で、SCEの前からみんなで車で移動…というときに、横の車にいらっしゃったのは「おこちゃま」コメントで名の知れた方と、某雑誌編集長でありました。

この瞬間に、まぁ「終わったな」と思ったのであります。
自分がでなく、ゲーム広報って、ここまでビジネスだけになるのだな…と。

以前いました「ぱふ」であったり、例えば映画雑誌であったり、他の趣味雑誌であったり。個人エンターテインメント世界は、あくまで数千との戦いです。今でもほとんどのゲームはそこで戦っているのではないでしょうか。

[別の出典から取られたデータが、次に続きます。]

-- ==== Sys2Proof/Tests/Slice0.lean ====
section
/-!
SUPPORT. Tests: the checks of WellFormed, words of the manual's encodings,
  one step on small states with results worked out
from the manual, and for each statement of Certificates a state that meets the hypotheses of each of its clauses.
-/
namespace Sys2Proof.Machine
open Sys2Proof

-- One thread elaborates these: the proofs evaluate many small states, and side by side they would not fit in memory.
set_option Elab.async false

theorem test_reset_memory : memWf State.reset.mem.bytes = true := rfl

/-! ### Small states -/

/-- The strand of a placed instruction, number 3, with one item. -/
def tStrand : Thread := placedThread 1 1 2 false

/-- Its seat. -/
def tSeat : Seat := tStrand.seat.get rfl

/-- The same thread as a span. -/
def tSpan : Thread := { tStrand with seat := none }

/-- A state with one thread, number 3, in which that thread acts. -/
def tSt (t : Thread) : State := { State.reset.withFetchWord 32 0 with threads := [(3, t)], cur := 3, agenda := [] }

/-- The same with another launch record. -/
def tStL (t : Thread) (f : LaunchRec → LaunchRec) : State :=
  { tSt t with launches := [(1, { placedLaunch 1 with lrec := f (placedLaunch 1).lrec })] }

/-- The strand with another seat. -/
def tWith (st : Seat) : Thread := { tStrand with seat := some st }

/-- A thread with 7 in s1, 3 in s2 and an M value in s3. -/
def tRegs (t : Thread) : Thread := setS (setS (setS t 1 (.u 7)) 2 (.u 3)) 3 (.m (List.replicate 32 9))

/-! ### The hypotheses of the statements can be met -/

theorem test_met_AluUniform : Acts (tSt (tRegs tStrand)) (tRegs tStrand) ∧ (5 : SReg) ≠ 0 ∧
    getS (tRegs tStrand) 1 = .u 7 ∧ getS (tRegs tStrand) 2 = .u 3 ∧
    (let s := { State.reset with boot := { State.reset.boot with powered := true } }
     ∃ u, s.boot.powered = true ∧ s.boot.cores[3]? = some u ∧ u.wait = .none ∧ u.stop = none ∧ getS u 1 = .u 0) := by
  refine ⟨?_, ?_, ?_, ?_, ⟨_, rfl, rfl, rfl, rfl, rfl⟩⟩ <;> and_intros <;> first | decide +kernel | exact rfl

theorem test_met_AluPerItem :
    (ActsSeated (tSt (tRegs tStrand)) (tRegs tStrand) tSeat ∧ (5 : SReg) ≠ 0 ∧
      RowFree (tSt (tRegs tStrand)) (tRegs tStrand) 5) ∧
    (Acts (tStL (tRegs tStrand) fun r => { r with fall := 0 }) (tRegs tStrand) ∧ (5 : SReg) ≠ 0 ∧
      isM (getS (tRegs tStrand) 3) = true ∧ (tRegs tStrand).seat = some tSeat ∧
      ¬ RowFree (tStL (tRegs tStrand) fun r => { r with fall := 0 }) (tRegs tStrand) 5) ∧
    (Acts (tSt (tRegs tSpan)) (tRegs tSpan) ∧ isM (getS (tRegs tSpan) 3) = true ∧ (tRegs tSpan).seat = none) := by
  simp only [RowFree]; and_intros <;> first | decide +kernel | exact rfl | exact ⟨rfl, rfl⟩

theorem test_met_Conditions :
    (Acts (tSt (setC (tRegs tStrand) 2 (.u true))) (setC (tRegs tStrand) 2 (.u true)) ∧ (5 : SReg) ≠ 0 ∧
      (4 : BitVec 3) ≠ 7 ∧ getS (setC (tRegs tStrand) 2 (.u true)) 1 = .u 7 ∧
      getC (setC (tRegs tStrand) 2 (.u true)) 2 = .u true ∧ (4 : BitVec 8).toNat < 5) ∧
    (ActsSeated (tSt (tRegs tStrand)) (tRegs tStrand) tSeat ∧ laneIn tSeat.am 0 = true ∧
      inRange (lrecOf (tSt (tRegs tStrand)) (tRegs tStrand)) (slotItem (tSt (tRegs tStrand)) (tRegs tStrand) tSeat 0) = true) ∧
    (getS (setS tStrand 4 (.a 9 1 2 3)) 4 = .a 9 1 2 3 ∧ getS (tRegs tStrand) 3 = .m (List.replicate 32 9) ∧
      RowFree (tSt (tRegs tStrand)) (tRegs tStrand) 5 ∧
      ∀ x y z, ¬ (getC (tRegs tStrand) 2 = .u x ∧ getS (tRegs tStrand) 3 = .u y ∧ getS (tRegs tStrand) 1 = .u z)) := by
  refine ⟨?_, ?_, ?_, ?_, ?_, fun x y z h => SVal.noConfusion h.2.1⟩ <;> (try simp only [RowFree]) <;> and_intros <;>
    first | decide +kernel | exact rfl | exact ⟨rfl, rfl⟩

theorem test_met_ScalarIllegal : Acts (tSt tStrand) tStrand ∧ scalarDefect (.sadd 0 1 2) = some 0x05 := by
  and_intros <;> first | decide +kernel | exact rfl

theorem test_met_Jump :
    (fld (0x68010001 : W32) 26 6 = 0x1A#6 ∧ (0x68010001 : W32) &&& 0x03F03FFF#32 ≠ 0#32) ∧
    (Acts (tSt (tRegs tStrand)) (tRegs tStrand) ∧ ∀ v, getS (tRegs tStrand) 3 ≠ .u v) ∧
    (getS (tRegs tStrand) 1 = .u 7 ∧ (7 : Word).getLsbD 0 = true) ∧
    (getS (setS tStrand 1 (.u 8)) 1 = .u 8 ∧ (8 : Word).getLsbD 0 = false ∧ (8 : Word).getLsbD 1 = false) := by
  and_intros <;> first | exact fun v => SVal.noConfusion | decide +kernel | exact rfl

/-- A span of two items whose condition c1 cuts it. -/
def tCut : Thread := setC { tSpan with box := ⟨0, 2, 0, 1, 0, 1⟩ } 1 (.t .x 1 true)

theorem test_met_Branches :
    (Acts (tSt (setC tStrand 2 (.u true))) (setC tStrand 2 (.u true)) ∧ getC (setC tStrand 2 (.u true)) 2 = .u true ∧
      true ≠ ((0 : BitVec 1) == 1) ∧ true = ((1 : BitVec 1) == 1) ∧ (setC tStrand 2 (.u true)).toks.length < 32) ∧
    (Acts (tSt (setS tStrand 1 (.u 8))) (setS tStrand 1 (.u 8)) ∧ getS (setS tStrand 1 (.u 8)) 1 = .u 8 ∧
      (8 : Word).toNat % 4 = 0) ∧
    (Acts (tSt { tSpan with toks := [⟨.call, 64, 0, 0⟩] }) { tSpan with toks := [⟨.call, 64, 0, 0⟩] }) ∧
    (Acts (tSt { tStrand with toks := [⟨.call, 64, 1, 0⟩] }) { tStrand with toks := [⟨.call, 64, 1, 0⟩] } ∧
      (1 : W32) ≠ 0) ∧
    (Acts (tSt tCut) tCut ∧ tCut.seat = none ∧ getC tCut 1 = .t .x 1 true ∧ cutsBox tCut.box .x 1 = true ∧
      (tSt tCut).cur ≠ (tSt tCut).nextId ∧ tCut.toks.length < 32) := by
  and_intros <;> first | decide +kernel | exact rfl

/-- A strand of two lanes with predicate p0 true in lane 0 and the tokens given. -/
def tTok (am : W32) (ks : List Token) : Thread :=
  { tWith { tSeat with am := am, seated := 3, preds := [(0, 1)] } with toks := ks }

/-- The seat of `tTok`. -/
def tTokSeat (am : W32) : Seat := { tSeat with am := am, seated := 3, preds := [(0, 1)] }

theorem test_met_TokensInStrand :
    (ActsSeated (tSt (tTok 3 [])) (tTok 3 []) (tTokSeat 3) ∧ (tTokSeat 3).region = 0 ∧ (tTok 3 []).toks.length < 32 ∧
      (3 : W32) &&& condMask (tSt (tTok 3 [])) (tTok 3 []) (tTokSeat 3) 0 0 0 ≠ 0 ∧
      (3 : W32) &&& ~~~condMask (tSt (tTok 3 [])) (tTok 3 []) (tTokSeat 3) 0 0 0 ≠ 0) ∧
    (ActsSeated (tSt (tTok 1 [])) (tTok 1 []) (tTokSeat 1) ∧
      (1 : W32) &&& condMask (tSt (tTok 1 [])) (tTok 1 []) (tTokSeat 1) 0 0 0 ≠ 0 ∧
      (1 : W32) &&& ~~~condMask (tSt (tTok 1 [])) (tTok 1 []) (tTokSeat 1) 0 0 0 = 0) ∧
    (ActsSeated (tSt (tTok 1 [⟨.els, 64, 2, 0⟩, ⟨.loop, 96, 3, 0⟩])) (tTok 1 [⟨.els, 64, 2, 0⟩, ⟨.loop, 96, 3,
      0⟩]) (tTokSeat 1) ∧
      (2 : W32) ≠ 0) ∧
    (ActsSeated (tSt (tTok 3 [⟨.join, 64, 3, 0⟩, ⟨.loop, 96, 3, 0⟩])) (tTok 3 [⟨.join, 64, 3, 0⟩, ⟨.loop, 96, 3,
      0⟩]) (tTokSeat 3) ∧
      (3 : W32) &&& ~~~condMask (tSt (tTok 3 [⟨.join, 64, 3, 0⟩, ⟨.loop, 96, 3, 0⟩]))
        (tTok 3 [⟨.join, 64, 3, 0⟩, ⟨.loop, 96, 3, 0⟩]) (tTokSeat 3) 0 0 0 ≠ 0) ∧
    (ActsSeated (tSt (tTok 3 [⟨.loop, 96, 3, 0⟩])) (tTok 3 [⟨.loop, 96, 3, 0⟩]) (tTokSeat 3) ∧
      (3 : W32) &&& condMask (tSt (tTok 3 [⟨.loop, 96, 3, 0⟩])) (tTok 3 [⟨.loop, 96, 3, 0⟩]) (tTokSeat 3) 0 0 0 ≠ 0) ∧
    (ActsSeated (tSt (tTok 2 [⟨.loop, 96, 3, 0⟩])) (tTok 2 [⟨.loop, 96, 3, 0⟩]) (tTokSeat 2) ∧
      (2 : W32) &&& condMask (tSt (tTok 2 [⟨.loop, 96, 3, 0⟩])) (tTok 2 [⟨.loop, 96, 3, 0⟩]) (tTokSeat 2) 0 0 0 = 0) ∧
    (ActsSeated (tSt (tTok 2 [⟨.call, 64, 0, 0⟩, ⟨.join, 80, 0, 0⟩, ⟨.join, 96, 1, 0⟩]))
      (tTok 2 [⟨.call, 64, 0, 0⟩, ⟨.join, 80, 0, 0⟩, ⟨.join, 96, 1, 0⟩]) (tTokSeat 2) ∧ (2 : W32) ≠ 0 ∧
      (∀ z ∈ [(⟨.join, 80, 0, 0⟩ : Token)], z.mask = 0) ∧ (1 : W32) ≠ 0 ∧
      (2 : W32) &&& condMask (tSt (tTok 2 [])) (tTok 2 []) (tTokSeat 2) 0 0 0 = 0) ∧
    ActsSeated (tSt (tTok 2 [⟨.loop, 64, 0, 0⟩, ⟨.join, 80, 0, 0⟩, ⟨.join, 96, 1, 0⟩]))
      (tTok 2 [⟨.loop, 64, 0, 0⟩, ⟨.join, 80, 0, 0⟩, ⟨.join, 96, 1, 0⟩]) (tTokSeat 2) ∧
    ActsSeated (tSt (tTok 2 [⟨.join, 64, 0, 0⟩, ⟨.join, 80, 0, 0⟩, ⟨.join, 96, 1, 0⟩]))
      (tTok 2 [⟨.join, 64, 0, 0⟩, ⟨.join, 80, 0, 0⟩, ⟨.join, 96, 1, 0⟩]) (tTokSeat 2) ∧
    (let ks : List Token := [⟨.join, 64, 1, 0⟩, ⟨.loop, 96, 3, 0⟩]
     ActsSeated (tSt (tTok 1 ks)) (tTok 1 ks) (tTokSeat 1) ∧ (tTokSeat 1).region = 0 ∧
      (tTokSeat 1).am &&& ~~~condMask (tSt (tTok 1 ks)) (tTok 1 ks) (tTokSeat 1) 0 0 0 = 0 ∧
      ∀ z ∈ [(⟨.join, 64, 1, 0⟩ : Token)], (z.kind = .join ∨ z.kind = .els) ∧ z.mask &&& ~~~(tTokSeat 1).am = 0) ∧
    (let ks : List Token := [⟨.join, 64, 3, 0⟩, ⟨.join, 80, 3, 0⟩, ⟨.loop, 96, 3, 0⟩]
     ActsSeated (tSt (tTok 1 ks)) (tTok 1 ks) (tTokSeat 1) ∧
      (tTokSeat 1).am &&& ~~~condMask (tSt (tTok 1 ks)) (tTok 1 ks) (tTokSeat 1) 0 0 0 = 0 ∧ (3 : W32) &&& ~~~(tTokSeat 1).am ≠ 0) := by
  and_intros <;> first | decide +kernel | exact rfl | exact ⟨rfl, rfl⟩

/-- A span with the tokens given. -/
def tSpanTok (ks : List Token) : Thread := { tSpan with toks := ks }

theorem test_met_TokensInSpan :
    (Acts (tSt (tSpanTok [⟨.join, 64, 0, 0⟩, ⟨.loop, 96, 0, 0⟩])) (tSpanTok [⟨.join, 64, 0, 0⟩, ⟨.loop, 96, 0, 0⟩]) ∧
      (tSpanTok [⟨.join, 64, 0, 0⟩, ⟨.loop, 96, 0, 0⟩]).seat = none ∧
      getC (tSpanTok [⟨.join, 64, 0, 0⟩, ⟨.loop, 96, 0, 0⟩]) 7 = .u true ∧
      (tSpanTok [⟨.join, 64, 0, 0⟩, ⟨.loop, 96, 0, 0⟩]).toks.length < 32) ∧
    (Acts (tSt (tSpanTok [⟨.loop, 96, 0, 0⟩])) (tSpanTok [⟨.loop, 96, 0, 0⟩])) ∧
    (let t := { tCut with toks := [⟨.loop, 96, 0, 0⟩] }
     Acts (tSt t) t ∧ t.seat = none ∧ getC t 1 = .t .x 1 true ∧ cutsBox t.box .x 1 = true ∧ (tSt t).cur ≠ (tSt t).nextId) := by
  and_intros <;> first | decide +kernel | exact rfl

theorem test_met_ControlFaults :
    (ActsSeated (tSt (setC tStrand 1 (.m 1))) (setC tStrand 1 (.m 1)) tSeat ∧
      ∀ x, getC (setC tStrand 1 (.m 1)) 1 ≠ .u x) ∧
    (ActsSeated (tSt (tTok 3 (List.replicate 32 ⟨.join, 64, 3, 0⟩))) (tTok 3 (List.replicate 32 ⟨.join, 64, 3,
      0⟩)) (tTokSeat 3) ∧
      32 ≤ (tTok 3 (List.replicate 32 ⟨.join, 64, 3, 0⟩)).toks.length ∧
      (∀ k ∈ (tTok 3 (List.replicate 32 ⟨.join, 64, 3, 0⟩)).toks.head?, k.kind ≠ .call) ∧
      (∀ x ∈ (tTok 3 (List.replicate 32 ⟨.join, 64, 3, 0⟩)).toks, x.kind ≠ .loop) ∧
      (∀ l ∈ (tTok 3 (List.replicate 32 ⟨.join, 64, 3, 0⟩)).toks.head?, l.kind ≠ .loop)) ∧
    ActsSeated (tSt (tTok 3 [])) (tTok 3 []) (tTokSeat 3) ∧
    ActsSeated (tSt (tTok 3 [⟨.loop, 64, 3, 0⟩])) (tTok 3 [⟨.loop, 64, 3, 0⟩]) (tTokSeat 3) ∧
    (ActsSeated (tSt (tTok 3 [⟨.call, 64, 3, 0⟩, ⟨.loop, 64, 3, 0⟩])) (tTok 3 [⟨.call, 64, 3, 0⟩, ⟨.loop, 64, 3,
      0⟩]) (tTokSeat 3) ∧
      (∀ x ∈ [(⟨.call, 64, 3, 0⟩ : Token)], x.kind ≠ .loop) ∧ ∃ x ∈ [(⟨.call, 64, 3, 0⟩ : Token)], x.kind = .call) := by
  and_intros <;> first | decide +kernel | exact rfl | exact ⟨rfl, rfl⟩ | exact fun v => CVal.noConfusion

/-- The placed strand's context, changed. -/
def tCtx (s : State) (f : Ctx → Ctx) : State := modCtx s 1 f

/-- A state with 64-bit words stored at physical addresses. -/
def tMem (s : State) (l : List (Nat × Nat)) : State :=
  { s with mem := { s.mem with bytes := l.foldl (fun m e => putBytes m e.1 (leBytes 8 e.2)) s.mem.bytes } }

/-- The strand with an access of a kind in flight. -/
def tFlying (s : State) (path : Path) (kind : AccKind) : State :=
  { s with ops := [(4, mkOp s 3 tStrand 0 none ⟨path, kind, 0, 0, 0, false, false, false, 0, .none⟩ [])], nextId := 5 }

けれどゲームが絶対として目指したのは、独占だし、100万の世界だったのか…と、ガックリ来たわけですね。

私はその分野は得意ではないので、正直、ここは自分が身を置く世界ではないと思いました。

その後、フリーになって、いろいろな出版社ゲームとのコーディネイトを目指すんですが、そこは「儲かる」+「はず」という仮定の意識を持った方々とうまくいかず、終了してしまいました。

かくして私は、いわゆる「ゲーム雑誌」を去り、「情報」について考える日々が続いているのであります。

woody-awarewoody-aware 2011/06/10 23:42  「ひとつ、ふたつ、たくさん…」の理論、分かる様な気が致します。

 原始的な人々の間での数概念・数詞とは、「ひとつ、ふたつ、たくさん」というのが文化人類学的に有ったと思うのですが、其れと全く同じですね。

 「数認知」という上では、人間は斯うで、そして「第三」の項目には人それぞれの個性が入り、情報がばらばらに成る、という事でしょうか?

 私は個人的には、人間は「3つ」迄は認識出来るものだと思って居ました。だから「一つ、二つ、三つ」迄だという考えを持って居たのですが、さあにんさんのお言葉は此れよりも厳しいです。

 「ひとつ、とふたつ」のみが有って、其れが「業界の容量」なんだという認識は、とても貴重に思えます。

 此れは私の数詞(数概念)に関する概念を、根底的に「反省」させられました。

sarninsarnin 2011/06/11 16:08 2つの指定席はジャンルごと…と思ってますんで、新しいジャンルで芽が出ることもあると思います。
ただ、いろんなメディアを見ていると、やっぱり語られるのはトップ2までで、残りは「その他」、もしくは「個性的」とかの呼び名なんですよねぇ。

TV局だったら、フジ、日テレ。漫画雑誌だったらジャンプ、マガジン。そんな感じですか。3つめからは人によってばらけるのではと思います。

児斗玉文章児斗玉文章 2011/06/12 17:25 はじめまして。
大ヒットを狙うとなると、どうしてもユーザーではなく資金を出してくれる相手の方ばかり見てしまうし、企画の通りやすい、予想のつきやすい商品ばかりになるというのは、ゲームに限ったことではないとは言え、寂しいことですよね。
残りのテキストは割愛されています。